Dataset entries
-- ==== Sys2Proof/Decode.lean ====
section
/-!
DEFINITION. Decode.lean: from parcels to instructions (R179 to R208), and back. Fields are pulled out here once; a word
that selects nothing is rejected by name. The encoder is written from the same layouts.

Lean's code generator has no tags for an inductive with this many constructors, so the definitions that build
constructors of high number are marked noncomputable: no compiled code is made for them. They are ordinary structural
definitions, and the kernel evaluates them.
-/
namespace Sys2Proof

/-- Why a string of parcels is no instruction (R206), by name. -/
inductive DecodeError where
  /-- fewer bytes than the first parcel's length (R179). -/
  | truncated
  /-- major 0x00 or 0x37 to 0x3E (R188). -/
  | reservedMajor
  /-- an EXT word standing alone (R201). -/
  | extAlone
  /-- a prefix of a reserved PCLASS (R201). -/
  | reservedPclass
  /-- a prefixed form whose base word is not EXT (R201). -/
  | baseNotExt
  /-- a minor that the tables do not list. -/
  | reservedMinor
  /-- a field of kind 0, a reserved immediate bit or a reserved FLAGS bit that is not zero. -/
  | reservedBits
  /-- the parcel 0x0000 (R204). -/
  | zeroParcel
  /-- a static check of R206 fails. -/
  | illFormed (why : IllFormed)
  deriving DecidableEq, Repr

/-- What the words of one instruction select. -/
abbrev Decoded := Except DecodeError Instr

/-- A field that must hold one value. -/
def need {n : Nat} (x v : BitVec n) (k : Decoded) : Decoded := if x = v then k else .error .reservedBits

/-! ### Layouts of R181, R201 and R204 -/

/-- The R layout. -/
def rWord (major : BitVec 6) (minor : BitVec 5) (m : BitVec 4) (b a d : BitVec 5) : BitVec 32 :=
  minor ++ (m ++ (b ++ (a ++ (d ++ (major ++ 1#2)))))

/-- The I layout. -/
def iWord (major : BitVec 6) (imm : BitVec 14) (a d : BitVec 5) : BitVec 32 :=
  imm ++ (a ++ (d ++ (major ++ 1#2)))

/-- The S and B layouts: imm[13:5] stands above b, imm[4:0] in the place of d. -/
def sWord (major : BitVec 6) (imm : BitVec 14) (b a : BitVec 5) : BitVec 32 :=
  (imm.extractLsb' 5 9) ++ (b ++ (a ++ ((imm.extractLsb' 0 5) ++ (major ++ 1#2))))

/-- The J layout. -/
def jWord (major : BitVec 6) (imm : BitVec 19) (d : BitVec 5) : BitVec 32 :=
  imm ++ (d ++ (major ++ 1#2))

/-- The prefix word of an 8-byte form. -/
def pWord (pclass : BitVec 6) (ta tb flags : BitVec 8) : BitVec 32 :=
  flags ++ (tb ++ (ta ++ (pclass ++ 3#2)))

/-- A compressed parcel. -/
def cWord (op : BitVec 4) (hi : BitVec 5) (a d : BitVec 3) : BitVec 16 :=
  hi ++ (a ++ (d ++ (op ++ 0#1)))

/-- The major opcode, [7:2]. -/
def fMajor (w : BitVec 32) : BitVec 6 := w.extractLsb' 2 6
/-- The d field, [12:8]. -/
def fD (w : BitVec 32) : BitVec 5 := w.extractLsb' 8 5
/-- The a field, [17:13]. -/
def fA (w : BitVec 32) : BitVec 5 := w.extractLsb' 13 5
/-- The b field, [22:18]. -/
def fB (w : BitVec 32) : BitVec 5 := w.extractLsb' 18 5
/-- The m field, [26:23]. -/
def fM (w : BitVec 32) : BitVec 4 := w.extractLsb' 23 4
/-- The minor function, [31:27]. -/
def fMinor (w : BitVec 32) : BitVec 5 := w.extractLsb' 27 5
/-- imm14 of an I word, [31:18]. -/
def fImmI (w : BitVec 32) : BitVec 14 := w.extractLsb' 18 14
/-- imm14 of an S or B word, [31:23] above [12:8]. -/
def fImmS (w : BitVec 32) : BitVec 14 := (w.extractLsb' 23 9) ++ (w.extractLsb' 8 5)
/-- imm19 of a J word, [31:13]. -/
def fImmJ (w : BitVec 32) : BitVec 19 := w.extractLsb' 13 19

/-! ### Base words, one function for each major with minors (R189 to R200) -/

/-- Major 0x01 (OP). -/
noncomputable def decOp (minor : BitVec 5) (m : BitVec 4) (b a d : BitVec 5) : Decoded :=
  match minor.toNat with
  | 0 => need m 0#4 (.ok (.add d a b))
  | 1 => need m 0#4 (.ok (.sub d a b))
  | 2 => need m 0#4 (.ok (.and d a b))
  | 3 => need m 0#4 (.ok (.or d a b))
  | 4 => need m 0#4 (.ok (.xor d a b))
  | 5 => need m 0#4 (.ok (.sll d a b))
  | 6 => need m 0#4 (.ok (.srl d a b))
  | 7 => need m 0#4 (.ok (.sra d a b))
  | 8 => need m 0#4 (.ok (.mul d a b))
  | 9 => need m 0#4 (.ok (.mulh d a b))
  | 10 => need m 0#4 (.ok (.mulhn d a b))
  | 11 => need m 0#4 (.ok (.div d a b))
  | 12 => need m 0#4 (.ok (.divn d a b))
  | 13 => need m 0#4 (.ok (.rem d a b))
  | 14 => need m 0#4 (.ok (.remn d a b))
  | 15 => need m 0#4 (.ok (.slt d a b))
  | 16 => need m 0#4 (.ok (.sltn d a b))
  | 17 => need m 0#4 (.ok (.min d a b))
  | 18 => need m 0#4 (.ok (.max d a b))
  | 19 => need m 0#4 (.ok (.minn d a b))
  | 20 => need m 0#4 (.ok (.maxn d a b))
  | 21 => need b 0#5 (need m 0#4 (.ok (.clz d a)))
  | 22 => need b 0#5 (need m 0#4 (.ok (.ctz d a)))
  | 23 => need b 0#5 (need m 0#4 (.ok (.popc d a)))
  | 24 => need m 0#4 (.ok (.sext d a b))
  | 25 => need m 0#4 (.ok (.zext d a b))
  | _ => .error .reservedMinor

/-- Major 0x07, SHI: the shift kind in imm[13:12], imm[11:6] zero (R182). -/
noncomputable def decShi (imm : BitVec 14) (a d : BitVec 5) : Decoded :=
  match (imm.extractLsb' 6 8).toNat with
  | 0 => .ok (.slli d a (imm.extractLsb' 0 6))
  | 64 => .ok (.srli d a (imm.extractLsb' 0 6))
  | 128 => .ok (.srai d a (imm.extractLsb' 0 6))
  | _ => .error .reservedBits

/-- Major 0x1E (FP). -/
def decFp (minor : BitVec 5) (m : BitVec 4) (b a d : BitVec 5) : Decoded :=
  match minor.toNat with
  | 0 => need (m.extractLsb' 2 2) 0#2 (.ok (.fadd d a b (m.extractLsb' 0 2)))
  | 1 => need (m.extractLsb' 2 2) 0#2 (.ok (.fsub d a b (m.extractLsb' 0 2)))
  | 2 => need (m.extractLsb' 2 2) 0#2 (.ok (.fmul d a b (m.extractLsb' 0 2)))
  | 3 => need (m.extractLsb' 2 2) 0#2 (.ok (.fdiv d a b (m.extractLsb' 0 2)))
  | 4 => need b 0#5 (need (m.extractLsb' 2 2) 0#2 (.ok (.fsqrt d a (m.extractLsb' 0 2))))
  | 5 => need (m.extractLsb' 2 2) 0#2 (.ok (.fma d a b (m.extractLsb' 0 2)))
  | 6 => need (m.extractLsb' 2 2) 0#2 (.ok (.fmin d a b (m.extractLsb' 0 2)))
  | 7 => need (m.extractLsb' 2 2) 0#2 (.ok (.fmax d a b (m.extractLsb' 0 2)))
  | 8 => .ok (.fcmp d a b (m.extractLsb' 0 2) (m.extractLsb' 2 2))
  | 9 => need b 0#5 (need (m.extractLsb' 2 2) 0#2 (.ok (.fclass d a (m.extractLsb' 0 2))))
  | 10 => need (m.extractLsb' 2 2) 0#2 (.ok (.fcvtToFloat d a b (m.extractLsb' 0 2)))
  | 11 => need (m.extractLsb' 2 2) 0#2 (.ok (.fcvtToInt d a b (m.extractLsb' 0 2)))
  | _ => .error .reservedMinor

[What is expected]
Your answer must be the lines above from the one containing "def jWord (major" to the one containing "function, [31:27]. -/", both included, restated word for word.

[Written solution]
def jWord (major : BitVec 6) (imm : BitVec 19) (d : BitVec 5) : BitVec 32 :=
  imm ++ (d ++ (major ++ 1#2))

/-- The prefix word of an 8-byte form. -/
def pWord (pclass : BitVec 6) (ta tb flags : BitVec 8) : BitVec 32 :=
  flags ++ (tb ++ (ta ++ (pclass ++ 3#2)))

/-- A compressed parcel. -/
def cWord (op : BitVec 4) (hi : BitVec 5) (a d : BitVec 3) : BitVec 16 :=
  hi ++ (a ++ (d ++ (op ++ 0#1)))

/-- The major opcode, [7:2]. -/
def fMajor (w : BitVec 32) : BitVec 6 := w.extractLsb' 2 6
/-- The d field, [12:8]. -/
def fD (w : BitVec 32) : BitVec 5 := w.extractLsb' 8 5
/-- The a field, [17:13]. -/
def fA (w : BitVec 32) : BitVec 5 := w.extractLsb' 13 5
/-- The b field, [22:18]. -/
def fB (w : BitVec 32) : BitVec 5 := w.extractLsb' 18 5
/-- The m field, [26:23]. -/
def fM (w : BitVec 32) : BitVec 4 := w.extractLsb' 23 4
/-- The minor function, [31:27]. -/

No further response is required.